## INFORMATION SHOWN
-- ==== Sys2Proof/Laws/SoundStore.lean ====
section
/-! SUPPORT. The limits of `Sound` under the operations of the report queue, the monitors' flags and the message store: one lemma for each operation,
which a proof about a command cites in place of unfolding the operation. -/

namespace Sys2Proof.Machine
variable {q : List Instr}

theorem elapseTo_sound (x0 : Option Nat) {s : State} (h : Sound q s) : Sound q (elapseTo x0 s) := by
  unfold elapseTo
  repeat' first
    | assumption | with_reducible apply elapse_sound | exact fun _ hk => hk | intro _ | with_reducible apply sound_ite
    | with_reducible refine sound_have ?_ ?_ | split

theorem queueReports_sound (x0 : List Report) {s : State} (h : Sound q s) : Sound q (queueReports x0 s) := by
  unfold queueReports
  repeat' first
    | assumption | with_reducible apply queueReport_sound | with_reducible apply sound_foldl | exact fun _ hk => hk | intro _

theorem done_sound (x0 : Byte) (x1 : Result) (x2 : List Byte) {s : State} (h : Sound q s) : Sound q (done x0 x1 x2 s) := by
  unfold done
  repeat' first
    | assumption | with_reducible apply queueReport_sound

theorem staleSource_sound (x0 : Source) {s : State} (h : Sound q s) : Sound q (staleSource x0 s) := by
  unfold staleSource
  repeat' first
    | assumption | with_reducible apply modLink_sound | exact fun _ hk => hk

theorem lholdAfresh_sound {s : State} (h : Sound q s) : Sound q (lholdAfresh s) := by
  unfold lholdAfresh
  repeat' first
    | assumption | with_reducible apply modLink_sound | exact fun _ hk => hk

theorem lholdJoined_sound (x0 : Target) {s : State} (h : Sound q s) : Sound q (lholdJoined x0 s) := by
  unfold lholdJoined
  repeat' first
    | assumption | with_reducible apply modLink_sound | exact fun _ hk => hk | intro _ | with_reducible apply sound_ite
    | with_reducible refine sound_have ?_ ?_ | split

theorem lholdLeft_sound (x0 : Target) {s : State} (h : Sound q s) : Sound q (lholdLeft x0 s) := by
  unfold lholdLeft
  repeat' first
    | assumption | with_reducible apply modLink_sound | exact fun _ hk => hk | intro _ | with_reducible apply sound_ite
    | with_reducible refine sound_have ?_ ?_ | split

theorem monitorChange_sound (x0 : Bool) (x1 : Line) (x2 : MonSource) {s : State} (h : Sound q s) : Sound q (monitorChange x0
    x1 x2 s) := by
  unfold monitorChange
  repeat' first
    | assumption | with_reducible apply queueReport_sound | exact fun _ hk => hk | intro _ | with_reducible apply sound_ite

theorem setCondition_sound (x0 : Line) (x1 : MonSource) (x2 : Bool) {s : State} (h : Sound q s) : Sound q (setCondition x0 x1
    x2 s) := by
  unfold setCondition
  repeat' first
    | assumption | with_reducible apply monitorChange_sound | with_reducible apply modIface_sound | exact fun _ hk => hk
    | intro _ | with_reducible apply sound_ite

theorem judgeExpectation_sound (x0 : Line) {s : State} (h : Sound q s) : Sound q (judgeExpectation x0 s) := by
  unfold judgeExpectation
  repeat' first
    | assumption | with_reducible apply modIface_sound | with_reducible apply setCondition_sound | exact fun _ hk => hk
    | intro _ | with_reducible apply sound_ite

theorem modEntry_sound (x0 : Nat) {f : Entry → Entry} (hf : ∀ e, (f e).id = e.id) {s : State} (h : Sound q s) :
    Sound q (modEntry x0 f s) := by
  unfold modEntry
  refine modStore_sound ?_ h
  refine fun t ht => ⟨ht.1, ?_, ht.2.2.1, ?_⟩
  · simpa [updateWhere] using ht.2.1
  · simpa only [updateWhere_ids _ _ hf] using ht.2.2.2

## WORK INSTRUCTIONS
Among the lines above, list those that contain the word "lholdJoined".

## RESPONSE BOX
theorem lholdJoined_sound (x0 : Target) {s : State} (h : Sound q s) : Sound q (lholdJoined x0 s) := by
  unfold lholdJoined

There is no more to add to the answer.